If some software would do this somewhere in between this process, which I highly doubt, I think this should happen with both 4.1 and the 4.2 RCs, but it only happens with 4.2 RCs. Or am I wrong?

Edit: A few more parts in this puzzle: I used multiple USBs and updated my BIOS.

These errors are unrelated and harmless:

1 Like

Thank you, I missed this one. This scratches one problem off the list of things I recall on the booted 4.2 installation.

The thread is getting messy with information all over the place, I will try to summarize the current state and will update this post here with problems so we have one dedicated place for it.

Problem list

4.1: Seems to work okay at a first glance when not installing full system right away but doing the graphical install after disabling a problematic PCI device after boot in dom0. See “Error logs/issues from/in 4.1” here: Installer corrupts installation medium (+ bounty for help) - #5 by Minio
(Maybe I just fail to recognize a real problem in these logs though)

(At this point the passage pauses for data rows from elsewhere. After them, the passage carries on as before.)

-- ==== Sys2Proof/Machine/StHost.lean ====
section
/-! DEFINITION. State of the host side: queues, events, commands in progress, deferred changes, and what has left the
package. -/
namespace Sys2Proof.Machine
open Sys2Proof

/-- A pin or line the device drives. -/
inductive Pin where
  | line (n : Nat)      -- marker 0–95, trigger bus 96–111
  | mclk (g : Nat)       -- clock of a modulator group: 1 runs, 0 low
  | alertN | pwrWarnN | ppsout | refout | syncout | lockS | lockM | memResetN
  deriving DecidableEq, Repr

/-- What leaves the package, oldest first in State. -/
inductive Out where
  /-- an entry of a device-produced queue, as 64-bit words; its PHASE word is issued last (R337) -/
  | entry (q idx : Nat) (ws : List Nat)
  /-- a write to host memory, as bytes from an address: its class on PCIe transmit (Table 15.5), and whether it sets relaxed
  ordering (R359), and whose data it carries -/
  | host (addr : Nat) (bytes : List (BitVec 8)) (cls : Nat := 3) (relaxed : Bool := false) (data : DataFor := .nobody)
  /-- a read of host memory for a queue entry, a descriptor, stimulus samples, DMA source data or data that a command names: its
  class on PCIe transmit, and whether it sets No-Snoop (R252, R335, R359) -/
  | read (addr bytes cls : Nat) (noSnoop : Bool)
  /-- an MSI-X message of PF0 or PF1 -/
  | msix (fn vec : Nat)
  /-- the answer to a register read -/
  | reg (addr val : Nat)
  /-- the answer to a management-interface read -/
  | smbus (val : Nat)
  /-- a pin takes a level; the time is in core cycles since stitch 0 -/
  | pin (p : Pin) (level : Nat) (cycle : Nat)
  /-- samples of a generator -/
  | dac (g : Nat) (samples : List Int)
  /-- a mirror frame -/
  | frame (f : MirrorFrame)
  deriving DecidableEq, Repr

/-- A packet on PCIe transmit. -/
structure Pkt where
  /-- its place in `Mach.out`, and its number among the packets of that write or read -/
  item : Nat
  part : Nat
  /-- the queue whose entries and messages keep their order (R337), by 1 + its number, 1000 + vector for PF1; 0: none -/
  ring : Nat := 0
  /-- whose data it carries or, for an entry, reports -/
  data : DataFor := .nobody
  deriving DecidableEq, Repr

/-- PCIe transmit (R448). -/
structure Tx where
  /-- how many of `Mach.out` have come to it -/
  taken : Nat := 0
  /-- packets that wait, oldest first, by class -/
  c1 : List Pkt := []
  c3 : List Pkt := []
  c5 : List Pkt := []
  /-- C1 packets sent in a row while C3 waited -/
  run : Nat := 0
  /-- packets sent, oldest first -/
  sent : List Pkt := []
  deriving DecidableEq, Repr

/-- A queue's state beside its registers. -/
structure QSt where
  /-- SEQUENCE expected of the next entry fetched (R333) -/
  seq : Nat := 0
  /-- re-reads made of the present entry (R334) -/
  rereads : Nat := 0
  /-- entries written and not yet signalled -/
  unsig : Nat := 0
  /-- DTIME at which the oldest of them was written -/
  unsigAt : Nat := 0
  /-- an event was dropped since the last entry (R348) -/
  lost : Bool := false
  deriving DecidableEq, Repr, Inhabited

/-- An event as raised. -/
structure EvRec where
  cls : Nat
  code : Nat
  src : Nat
  dtime : Nat
  epoch : Nat
  data : Nat
  datax : Nat
  datas : Nat
  /-- its message goes at once (R370) -/
  urgent : Bool := false
  deriving DecidableEq, Repr

/-- A command that was accepted and waits for its outcome. -/
structure Wait where
  op : Nat
  h : HostCmd
  /-- stitch that an accepted command waits for, or another number its chapter names -/
  at_ : Nat
  deriving DecidableEq, Repr

/-- A completion that could not be written yet. -/
structure Cpl where
  q : Nat
  result : Nat
  tag : Nat
  status : Nat
  seq : Nat
  irqNow : Bool
  head : Nat
  deriving DecidableEq, Repr

/-- A change that an accepted command or register write has scheduled for a stitch boundary. -/
inductive Change where
  | cmd (op : Nat) (h : HostCmd)
  | rwh (addr val : Nat)
  /-- slice power and phases of a channel switch; it starts to take samples -/
  | take (n : Nat)
  /-- a DEGRADE or SELVEDGE action of a fault source, with the channel or generator it names -/
  | fault (src inst action : Nat)
  /-- any other change, by name and numbers -/
  | other (kind : Nat) (args : List Nat)
  deriving DecidableEq, Repr

/-- A mirror of what the driver's PCIe function state is. -/
structure Hif where
  queues : List (Nat × QSt) := []
  evbuf : List EvRec := []
  held : List Cpl := []
  waits : List Wait := []
  /-- changes with the stitch whose opening boundary applies them, in order of acceptance -/
  changes : List (Nat × Change) := []
  linkUp : Bool := false
  d3hot : Bool := false
  /-- latched admin queue registers (R500): submission base, completion base -/
  admSq : Nat := 0
  admCq : Nat := 0
  /-- MSI-X table and pending bits: dwords by offset in the BAR, pending vectors, per function -/
  msixTab : List (Nat × Nat) := []
  msixTab1 : List (Nat × Nat) := []
  msixPend : List Nat := []
  msixPend1 : List Nat := []
  /-- vectors due while the link or function is down (R324) -/
  msixDue : List Nat := []
  /-- a soft reset or Selvedge exit scheduled by a completed command: boot cause (R354) -/
  resetDue : Option Nat := none
  /-- level of the device's ALERT_N, true when driven low -/
  alert : Bool := false
  /-- the device is held in reset: RESET_N is low, XTAL is absent, or the internal power-on reset stands -/
  inReset : Bool := false
  /-- device serial number, fused -/
  serial : Nat := 0
  /-- bytes of flash regions 1 and 2, by 2^32 × region + offset; version of the running non-sealed image, and of the image
  that the next start runs -/
  flash : List (Nat × Nat) := []
  fw : Nat := 0
  fwNext : Option Nat := none
  deriving DecidableEq, Repr

/-- A DMA channel beside its registers: the descriptor in progress, source bytes (or, for record slots, samples) taken,
destination bytes written, the bits in the holding register, whether DESC_HALF was raised, and its ring. -/
structure DmaCh where
  desc : Option (List Nat) := none
  pos : Nat := 0
  wr : Nat := 0
  held : Nat := 0
  bits : Nat := 0
  half : Bool := false
  seq : Nat := 0
  rereads : Nat := 0
  /-- a failed fetch has stalled the ring -/
  stalled : Bool := false
  deriving DecidableEq, Repr, Inhabited

structure Dma where
  ch : List (Nat × DmaCh) := []
  /-- channel served last -/
  last : Nat := 31
  deriving DecidableEq, Repr

end Sys2Proof.Machine
end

4.2-(rc5): A fully verified USB install medium fails built-in verification when installing. After booting into a different system to check the sha256sum of the drive, it did really change. I could not reproduce this anyhow with a reboot, detaching and attaching the drive or anything. It appears to only happen when booting the 4.2 installer/verification.
Just installing the system nevertheless without doing a full installation just like I did with 4.1 in order to run /usr/libexec/initial-setup/initial-setup-graphical after disabling the problematic PCI device fails, see “4.2-rc5 errors finishing install with /usr/libexec/initial-setup/initial-setup-grahic” here and here.
(to be documented in detail, see below)

__________________________________________

What I will do now is creating yet another 4.2-rc5 installation medium and find a way to disable the PCI device during the installation already as the initial-setup-graphic doesn’t work after boot. It would be interesting to see if the installation process itself is fully done then without any error being displayed to me. If I get this to work, I will document the errors I find on the booted system as I did with 4.1.
One additional issue I recall is sudo qubesctl state.highstate giving No Top file or master_tops data matches found. Please see master log for details, which was not an issue on 4.1 too.

That didn’t work quite as planned.

Can I even disable my PCI device for the initial setup of VMs right after installation in the default flow (not with the initial-setup-graphic script)? There is no TTY: Can't enter into TTY from the initial setup

I booted the 4.2-rc5 system without the setup and tried digging into the issue when running initial-setup-graphic (as a reminder: ValueError: ‘Fedora 38 Xfce’ is not in list.). There was this error around NVDIMM (failed to load module nvdimm: libbd_nvdimm.so.2: cannot open shared object file: No such file or directory), which others had too. I found that libblockdev-nvdimm is not installed, should it possibly be? Unfortunately I can’t install it without the VMs as per dom0 design.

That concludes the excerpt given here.